-- ==== Sys2Proof/Word.lean ====
section
/-! DEFINITION. The word types of the TK-960-96 and their plainest arithmetic. -/

namespace Sys2Proof

/-- One byte of memory. -/
abbrev Byte := BitVec 8
/-- One register word (R28). -/
abbrev Word := BitVec 32
/-- One 64-bit value: a scalar register, an instruction word. -/
abbrev Word64 := BitVec 64
/-- A sparse table: pairs of key and value. Its canonical form is stated in `Machine/Ops.lean`. -/
abbrev Sparse (α : Type) := List (Nat × α)

/-- Bits `hi` down to `lo` of a natural number. -/
def slice (x hi lo : Nat) : Nat := (x >>> lo) % 2 ^ (hi + 1 - lo)

/-- The natural number whose bits `hi` down to `lo` are those of `v` and whose other bits are those of `x`. -/
def insertBits (x hi lo v : Nat) : Nat :=
  x - (slice x hi lo) * 2 ^ lo + (v % 2 ^ (hi + 1 - lo)) * 2 ^ lo

/-- Bit `i` of a natural number. -/
def bitAt (x i : Nat) : Bool := x.testBit i

/-- 1 for true, 0 for false. -/
def ofBool (b : Bool) : Nat := if b then 1 else 0

end Sys2Proof
end

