-- ==== Sys2Proof/Machine/Operands.lean ====
section
/-! DEFINITION. The forms of Treik instruction words (R97, R98, R127): the word of every form, and the descriptors of tiles
(R120, R121). -/

namespace Sys2Proof.Machine

/-- Bits 63 to 52 of a word (R97). -/
def headWord (cls op : Nat) (pred : BitVec 3) (pn : Bool) : Nat :=
  cls * 2 ^ 60 + op * 2 ^ 56 + pred.toNat * 2 ^ 53 + ofBool pn * 2 ^ 52

/-- The word of form A (R98). -/
def wordA (op fn : Nat) (f : FormA) : Nat :=
  headWord 0 op f.pred f.pn + f.rd.toNat * 2 ^ 47 + f.ra.toNat * 2 ^ 42 + f.rb.toNat * 2 ^ 37 + f.rc.toNat * 2 ^ 32
    + fn * 2 ^ 24 + f.resv.toNat

/-- The word of form I with a given FN (R98). -/
def wordI (cls op fn : Nat) (f : FormI) : Nat :=
  headWord cls op f.pred f.pn + f.rd.toNat * 2 ^ 47 + f.ra.toNat * 2 ^ 42 + fn * 2 ^ 32 + f.imm.toNat

/-- The word of form G (R98). -/
def wordG (op : Nat) (f : FormG) : Nat :=
  headWord 4 op f.pred f.pn + f.q.toNat * 2 ^ 50 + ofBool f.g * 2 ^ 49 + f.core.toNat * 2 ^ 46 + f.ring.toNat * 2 ^ 36
    + f.rd.toNat * 2 ^ 31 + f.ra.toNat * 2 ^ 26 + f.resv.toNat * 2 ^ 16 + f.imm.toNat

/-- The word of form T (R98). -/
def wordT (op : Nat) (f : FormT) : Nat :=
  headWord 0xB op f.pred f.pn + f.rd.toNat * 2 ^ 47 + f.ra.toNat * 2 ^ 42 + f.rb.toNat * 2 ^ 37 + f.fn.toNat * 2 ^ 32 + f.imm.toNat

/-- The word of form D (R127). -/
def wordD (op : Nat) (f : FormD) : Nat :=
  headWord 5 op f.pred f.pn + ofBool f.eng * 2 ^ 51 + ofBool f.sig * 2 ^ 50 + f.ring.toNat * 2 ^ 42 + f.td.toNat * 2 ^ 37
    + f.ra.toNat * 2 ^ 32 + f.rb.toNat * 2 ^ 27 + f.burl.toNat * 2 ^ 25 + f.resv.toNat

/-- The word of form X (R127). -/
def wordX (op : Nat) (f : FormX) : Nat :=
  headWord 6 op f.pred f.pn + f.ta.toNat * 2 ^ 47 + f.ra.toNat * 2 ^ 42 + f.mode.toNat * 2 ^ 40 + ofBool f.grp * 2 ^ 39
    + ofBool f.acc * 2 ^ 38 + ofBool f.swp * 2 ^ 37 + f.tb.toNat * 2 ^ 32 + f.resv.toNat

/-- The word of form V (R127). -/
def wordV (cls op fn : Nat) (f : FormV) : Nat :=
  headWord cls op f.pred f.pn + f.vd.toNat * 2 ^ 46 + f.va.toNat * 2 ^ 40 + f.vb.toNat * 2 ^ 34 + f.vc.toNat * 2 ^ 28
    + fn * 2 ^ 22 + ofBool f.me * 2 ^ 21 + f.vm.toNat * 2 ^ 15 + f.rs.toNat * 2 ^ 10 + f.imm.toNat

/-- The word of form Q (R127). -/
def wordQ (op : Nat) (f : FormQ) : Nat :=
  headWord 9 op f.pred f.pn + f.td.toNat * 2 ^ 47 + f.vd.toNat * 2 ^ 41 + f.va.toNat * 2 ^ 35 + f.vb.toNat * 2 ^ 29
    + f.vc.toNat * 2 ^ 23 + f.vr.toNat * 2 ^ 17 + f.rs.toNat * 2 ^ 12 + f.ow.toNat * 2 ^ 10 + f.mod.toNat

/-! ### Tile descriptors (R120, R121) -/

/-- A tile descriptor, low half in bits 63 to 0. -/
abbrev Tile := BitVec 128

/-- BASE in bytes. -/
def Tile.base (t : Tile) : Nat := slice t.toNat 24 0
/-- Number of rows. -/
def Tile.rows (t : Tile) : Nat := slice t.toNat 47 32 + 1
/-- Row length in bytes. -/
def Tile.len (t : Tile) : Nat := 64 * (slice t.toNat 57 48 + 1)
/-- Element format. -/
def Tile.fmt (t : Tile) : Nat := slice t.toNat 61 58
/-- Distance between rows in bytes. -/
def Tile.stride (t : Tile) : Nat := 64 * slice t.toNat 82 64
/-- Scratchpad offset of row `i`. -/
def Tile.row (t : Tile) (i : Nat) : Nat := t.base + t.stride * i

/-- Is the 128-bit value a valid descriptor (R121)? -/
def Tile.valid (t : Tile) : Bool :=
  slice t.toNat 31 25 = 0 && slice t.toNat 63 62 = 0 && slice t.toNat 127 83 = 0 && slice t.toNat 5 0 = 0
    && t.fmt ≤ 8 && t.base + t.stride * (t.rows - 1) + t.len ≤ 0x1800000

/-- A descriptor with its low fields BASE and ROWSM1 replaced. -/
def Tile.withBaseRows (t : Tile) (base rowsm1 : Nat) : Tile :=
  BitVec.ofNat 128 (insertBits (insertBits t.toNat 24 0 base) 47 32 rowsm1)

/-- Bits of one element of a format (R45, R120): 64 for the accumulator image. -/
def fmtBits (fmt : Nat) : Nat :=
  match fmt with
  | 0 => 8 | 1 => 8 | 2 => 4 | 3 => 2 | 4 => 16 | 5 => 16 | 6 => 32 | 7 => 64 | _ => 32

end Sys2Proof.Machine
end

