-- ==== Sys2Proof/Machine/RegNames.lean ====
section
/-! DEFINITION. The names of the registers and of their fields: offsets in the register window of R27, from the register
tables of the spec's chapters (R43, R96, R199, R224, R256, R257, R281, R296, R321, R322, R343, R344, R366, R367, R388, R389,
R411, R433, R434, R452, R467, R486, R507, R535). -/

namespace Sys2Proof.Machine

/-- A field of a register: the register's offset in the window and the field's bits. -/
structure RegField where
  reg : Nat
  hi : Nat
  lo : Nat
  deriving DecidableEq, Repr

__________________________________________________

> YOUR TASK:
From the listing above, return the lines starting at the one with "63 to 0. -/" and ending at the one with "rows in bytes. -/", both kept, exactly as they appear and nothing more.

> RESULT OF THIS TASK:
/-- A tile descriptor, low half in bits 63 to 0. -/
abbrev Tile := BitVec 128

/-- BASE in bytes. -/
def Tile.base (t : Tile) : Nat := slice t.toNat 24 0
/-- Number of rows. -/
def Tile.rows (t : Tile) : Nat := slice t.toNat 47 32 + 1
/-- Row length in bytes. -/
def Tile.len (t : Tile) : Nat := 64 * (slice t.toNat 57 48 + 1)
/-- Element format. -/
def Tile.fmt (t : Tile) : Nat := slice t.toNat 61 58
/-- Distance between rows in bytes. -/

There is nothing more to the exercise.